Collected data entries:

--------------------------------

-- ==== Sys2Proof/Certificates/Slice0/Obligations.lean ====
section
/-!
DEFINITION. The statements made of the LC-48, each a proposition for the provers. Each docstring names the rule of
spec/ that the statement formalises, or says that it is the model's own choice and names the log entry.
-/

open Sys2Proof Sys2Proof.Machine Sys2Proof.Safety


/-! ### The machine as a whole -/

/-- A step with a command at the front of the queue is exec of that command on the state with the rest of the
queue, and a step with no command waiting answers the state as it is. Both are the model's own convention for a
block that is driven from outside (assumption 1). -/
def Obligations.StepRunsFrontCommand : Prop :=
  (∀ (c : Instr) (rest : List Instr) (s : State),
    step { s with pending := c :: rest } = exec c { s with pending := rest }) ∧
  ∀ s : State, s.pending = [] → step s = .next s

/-- What cold reset leaves, by the "At cold reset" columns and R1, R20, R25, R27, R52, R86, R94, R117, R118, R136,
R146, R153, R166 and R195: the line in NO_ORDER with the default recipe and zero geometry, every block empty, one
GEOMETRY_READ in the store queue, and every port at the values of a port reset with mask FFFFh. The input levels,
the directory and the non-volatile content of a new part are not part of this statement. -/
def Obligations.ResetValues : Prop :=
  State.reset.line =
    { state := .noOrder, order := none, run := none, slot := none, journalling := false, breakFlag := false
      stagedTune := none, geometryValid := false, holds := ⟨false, false, false⟩
      closing := .notClosing } ∧
  State.reset.recipe.fields.rows =
    [5300, 1, 0, 0, 0, 0, 0, 0, 0, 400, 50, 5, 8, 20, 500, 2000, 4, 4, 100, 50, 200, 0, 1, 0, 400, 50, 5, 8,
      20, 500, 2000, 4, 4, 30, 100, 0, 100500, 95000, 0, 30000, 20000, 2000, 50000, 1000, 40, 16, 24, 60,
      8, 4] ∧
  State.reset.geometry =
    { dE := 0, dQ := 0, dW := 0, dK := 0, settle := Table.replicate 7 0, settleEmboss := 0, polarity := 0 } ∧
  (State.reset.web.w = 0 ∧ State.reset.web.debt = 0 ∧ State.reset.web.reverseLimit = false ∧
    State.reset.web.lengthLimit = false ∧ State.reset.web.faults = 0) ∧
  (State.reset.clock.state = .idle ∧ State.reset.clock.phase = 0 ∧ State.reset.clock.index = 0 ∧
    State.reset.clock.k0 = none ∧ State.reset.clock.measured = [] ∧ State.reset.clock.stretch = none ∧
    State.reset.clock.stretchOver = false ∧ State.reset.rpo = false) ∧
  (∀ ch, (State.reset.channel ch).enabled = false ∧ (State.reset.channel ch).state = .seek ∧
    (State.reset.channel ch).window = .closed) ∧
  State.reset.capture.frame = none ∧
  (∀ k, (State.reset.unit k).state = .off ∧ (State.reset.unit k).trim = 0 ∧
    (State.reset.unit k).outstanding = none) ∧
  (State.reset.register.trimHold = false ∧ State.reset.register.sampleFlush = false) ∧
  (State.reset.emboss.channel.state = .off ∧ State.reset.emboss.nip.state = .parked ∧
    State.reset.emboss.held = none) ∧
  (State.reset.map.entries = [] ∧ State.reset.map.additions = 0 ∧ State.reset.map.overflows = 0) ∧
  (∀ i, (State.reset.record i).state = .free ∧ (State.reset.record i).revision = 0) ∧
  (State.reset.roll.plan = none ∧ State.reset.roll.cuts = [] ∧ State.reset.roll.cutCount = 0 ∧
    State.reset.roll.lastUnconfirmed = none ∧ State.reset.roll.transport = [] ∧
    State.reset.roll.wasteTotal = 0 ∧ State.reset.roll.lostSegments = 0 ∧ State.reset.cutStrobe = false) ∧
  (State.reset.shade.queue = [] ∧ State.reset.shade.thin = false ∧ State.reset.shade.wasteSamples = 0 ∧
    State.reset.shade.batches = []) ∧
  (State.reset.label.entries = [] ∧ State.reset.label.unjournalled = 0) ∧
  (State.reset.store.queue = [.geometryRead] ∧ State.reset.store.lastFailure = none) ∧
  (∀ p, (State.reset.port p).request = none ∧ (State.reset.port p).response = none ∧
    (State.reset.port p).pending = 0x0010#16 ∧ (State.reset.port p).mask = 0xFFFF#16 ∧
    (State.reset.port p).toStation = false ∧ (State.reset.port p).fifo = [] ∧
    (State.reset.port p).late = [] ∧
    (State.reset.port p).pointer = 0 ∧ (State.reset.port p).watch = none ∧
    (State.reset.port p).nibble = 0 ∧ (State.reset.port p).purge = .nothing ∧
    (State.reset.port p).protect = false ∧ (State.reset.port p).overrun = false ∧
    (State.reset.port p).frame = false ∧ State.reset.noticeOut p = true)

/-- COLD_RESET puts every block at the values it has at reset, from any state; where the manual gives none they are
the model's choice (assumptions 4, 5, 16, 46 and 53). The levels of the encoder pair and of STORE_EN are the inputs'
own, and the commands that wait go on waiting (assumption 3). The non-volatile content is kept, except that an
operation in progress leaves what it was changing as R169 states: a header, recipe, batch or geometry write leaves its
record failing to verify, a journal append leaves a blank position failing to verify, and an erase leaves the header,
with every other record either as it was or blank. -/
def Obligations.ColdReset : Prop :=
  ∀ s : State, ∃ t, exec .coldReset s = .next t ∧
    t = { State.reset with
      web := { State.reset.web with pair := s.web.pair }
      store := { State.reset.store with enabled := s.store.enabled, sampled := s.store.enabled }
      nv := t.nv, fresh := t.fresh, pending := s.pending } ∧
    ((∀ c, s.store.head ≠ .running c) → t.nv = s.nv) ∧
    (∀ c op rest, s.store.head = .running c → s.store.queue = op :: rest → op.isRead = true → t.nv = s.nv) ∧
    (∀ c n w rest, s.store.head = .running c → s.store.queue = .headerWrite n w :: rest →
      t.nv = { s.nv with
        slots := s.nv.slots.set n { s.nv.slots.get n with header := .broken } }) ∧
    (∀ c n r rest, s.store.head = .running c → s.store.queue = .recipeWrite n r :: rest →
      t.nv = { s.nv with
        slots := s.nv.slots.set n { s.nv.slots.get n with recipe := .broken } }) ∧
    (∀ c g rest, s.store.head = .running c → s.store.queue = .geometryWrite g :: rest →
      t.nv = { s.nv with geometry := .broken }) ∧
    (∀ c n k rest, s.store.head = .running c → s.store.queue = .batchWrite n k :: rest →
      t.nv = { s.nv with
        slots := s.nv.slots.set n { s.nv.slots.get n with batches := (t.nv.slots.get n).batches } } ∧
      cellAt (t.nv.slots.get n).batches k = .broken ∧
      ∀ j, j ≠ k → cellAt (t.nv.slots.get n).batches j = cellAt (s.nv.slots.get n).batches j) ∧
    (∀ c n i rest, s.store.head = .running c → s.store.queue = .journalAppend n i :: rest →
      cellAt (s.nv.slots.get n).journal (s.dir n).count = .blank →
      t.nv = { s.nv with
        slots := s.nv.slots.set n { s.nv.slots.get n with journal := (t.nv.slots.get n).journal } } ∧
      cellAt (t.nv.slots.get n).journal (s.dir n).count = .broken ∧
      ∀ j, j ≠ (s.dir n).count →
        cellAt (t.nv.slots.get n).journal j = cellAt (s.nv.slots.get n).journal j) ∧
    (∀ c n rest, s.store.head = .running c → s.store.queue = .slotErase n :: rest →
      t.nv.geometry = s.nv.geometry ∧ (∀ m, m ≠ n → t.nv.slots.get m = s.nv.slots.get m) ∧
      (t.nv.slots.get n).header = (s.nv.slots.get n).header ∧
      ((t.nv.slots.get n).recipe = (s.nv.slots.get n).recipe ∨ (t.nv.slots.get n).recipe = .blank) ∧
      (∀ x, x ∈ (t.nv.slots.get n).batches → x ∈ (s.nv.slots.get n).batches) ∧
      ∀ x, x ∈ (t.nv.slots.get n).journal → x ∈ (s.nv.slots.get n).journal)

/-- PORT_RESET resets one port (R194): its slots, FIFO, flags, pointer, watch and purge progress, with RESET alone
pending and the word at 0000h, which holds the line state's code, prefetched. A request that still writes records
ends; one that waits for OPENING or for a journal read goes on with its response to be discarded. PROTECT, the
mask, the nibble and everything outside the port are unchanged. -/
def Obligations.PortReset : Prop :=
  ∀ (p : Port) (s : State), ∃ t, exec (.portReset p) s = .next t ∧
    SameButPorts s t ∧ OthersKept p s t ∧
    t.port p = { s.port p with
      request := (t.port p).request, response := none, overrun := false, frame := false
      pending := 0x0010#16, toStation := false, fifo := [], late := [], pointer := 0
      prefetch := BitVec.ofNat 16 s.line.state.code, watch := none, purge := .nothing } ∧
    ((s.port p).request = none → (t.port p).request = none) ∧
    (∀ code bytes result d, (s.port p).request = some ⟨code, .words bytes result, d⟩ →
      (t.port p).request = none) ∧
    (∀ code d, (s.port p).request = some ⟨code, .opening, d⟩ →
      (t.port p).request = some ⟨code, .opening, true⟩) ∧
    (∀ code d, (s.port p).request = some ⟨code, .journal, d⟩ →
      (t.port p).request = some ⟨code, .journal, true⟩)

/-! ### The web counter (02) -/

/-- A forward step changes nothing but the pair in NO_ORDER; with debt it pays off one count, and the step that brings
the debt to 0 clears the reverse-limit flag; without debt it advances w by 1, or at 4,294,967,295 sets the
length-limit flag (R20 to R23). An advancing step makes no other change to the web counter, whatever events it brings,
and afterwards the hold causes that are held are those whose conditions stand (R19). An advancing step at which no
event of the web position is due moves w, the phase of a running clock and the hold causes alone, and raises HOLD on
every port exactly when a cause is taken up or cleared (R19, R28). Two things in that clause are the model's and not
R28's, which makes the boundary in the step that would bring the phase to R: the phase reads 0 from that step on while
the origin, the index and k0 wait for the boundary (assumption 44), and the events that a step reaches are left to
later commands or to the next step (assumption 2). A fault step counts itself in every line state and
leaves the web position, the debt and the clock (R20). A reverse step in NO_ORDER changes nothing but the pair;
elsewhere it adds to the reverse debt, and one that comes at 65,535 is discarded and sets the reverse-limit flag (R21,
R22). -/
def Obligations.EncoderSteps : Prop :=
  (∀ s : State, exec .faultStep s = .next { s with
    web := { s.web with
      pair := (match s.web.pair with
        | .bothLow => .bothHigh | .bothHigh => .bothLow | .aHigh => .bHigh | .bHigh => .aHigh)
      faults := if s.web.faults < 65535 then s.web.faults + 1 else 65535 } }) ∧
  (∀ (s : State) (pair : EncoderPair),
    pair = (match s.web.pair with
      | .bothLow => .bHigh | .bHigh => .bothHigh | .bothHigh => .aHigh | .aHigh => .bothLow) →
    (s.line.state = .noOrder → exec .reverseStep s = .next { s with web := { s.web with pair := pair } }) ∧
    (s.line.state ≠ .noOrder → s.web.debt < 65535 →
      exec .reverseStep s = .next { s with
        web := { s.web with pair := pair, debt := s.web.debt + 1 } }) ∧
    (s.line.state ≠ .noOrder → 65535 ≤ s.web.debt →
      exec .reverseStep s = .next { s with
        web := { s.web with pair := pair, reverseLimit := true } })) ∧
  ∀ (s : State) (pair : EncoderPair),
    pair = (match s.web.pair with
      | .bothLow => .aHigh | .aHigh => .bothHigh | .bothHigh => .bHigh | .bHigh => .bothLow) →
    (s.line.state = .noOrder → exec .forwardStep s = .next { s with web := { s.web with pair := pair } }) ∧
    (s.line.state ≠ .noOrder → 0 < s.web.debt →
      exec .forwardStep s = .next { s with
        web := { s.web with
          pair := pair, debt := s.web.debt - 1
          reverseLimit := if s.web.debt = 1 then false else s.web.reverseLimit } }) ∧
    (s.line.state ≠ .noOrder → s.web.debt = 0 → s.web.w < 4294967295 →
      ∃ t, exec .forwardStep s = .next t ∧ t.web = { s.web with pair := pair, w := s.web.w + 1 } ∧
        HoldsStand t) ∧
    (s.line.state ≠ .noOrder → s.web.debt = 0 → s.web.w < 4294967295 →
      NothingDue { s with web := { s.web with pair := pair } } →
      ∃ t, exec .forwardStep s = .next t ∧
        t = { s with
          line := { s.line with holds := t.line.holds }
          web := { s.web with pair := pair, w := s.web.w + 1 }
          clock := { s.clock with
            phase := if s.clock.state = .running then
                (if (s.clock.phase : Int) + 1 < s.recipe.repeatLength then s.clock.phase + 1 else 0)
              else s.clock.phase }
          ports := t.ports } ∧
        HoldsStand t ∧
        Noticed (everywhereIf (decide (t.line.holds ≠ s.line.holds)) .hold) s t) ∧
    (s.line.state ≠ .noOrder → s.web.debt = 0 → 4294967295 ≤ s.web.w →
      ∃ t, exec .forwardStep s = .next t ∧ t.web = { s.web with pair := pair, lengthLimit := true })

--------------------------------

Only the lines above starting with the one with "(∀ ch, (State.reset.channel" and going through the one with "State.reset.emboss.held = none) ∧" are to be copied, word for word and with both ends kept.

  (∀ ch, (State.reset.channel ch).enabled = false ∧ (State.reset.channel ch).state = .seek ∧
    (State.reset.channel ch).window = .closed) ∧
  State.reset.capture.frame = none ∧
  (∀ k, (State.reset.unit k).state = .off ∧ (State.reset.unit k).trim = 0 ∧
    (State.reset.unit k).outstanding = none) ∧
  (State.reset.register.trimHold = false ∧ State.reset.register.sampleFlush = false) ∧
  (State.reset.emboss.channel.state = .off ∧ State.reset.emboss.nip.state = .parked ∧
    State.reset.emboss.held = none) ∧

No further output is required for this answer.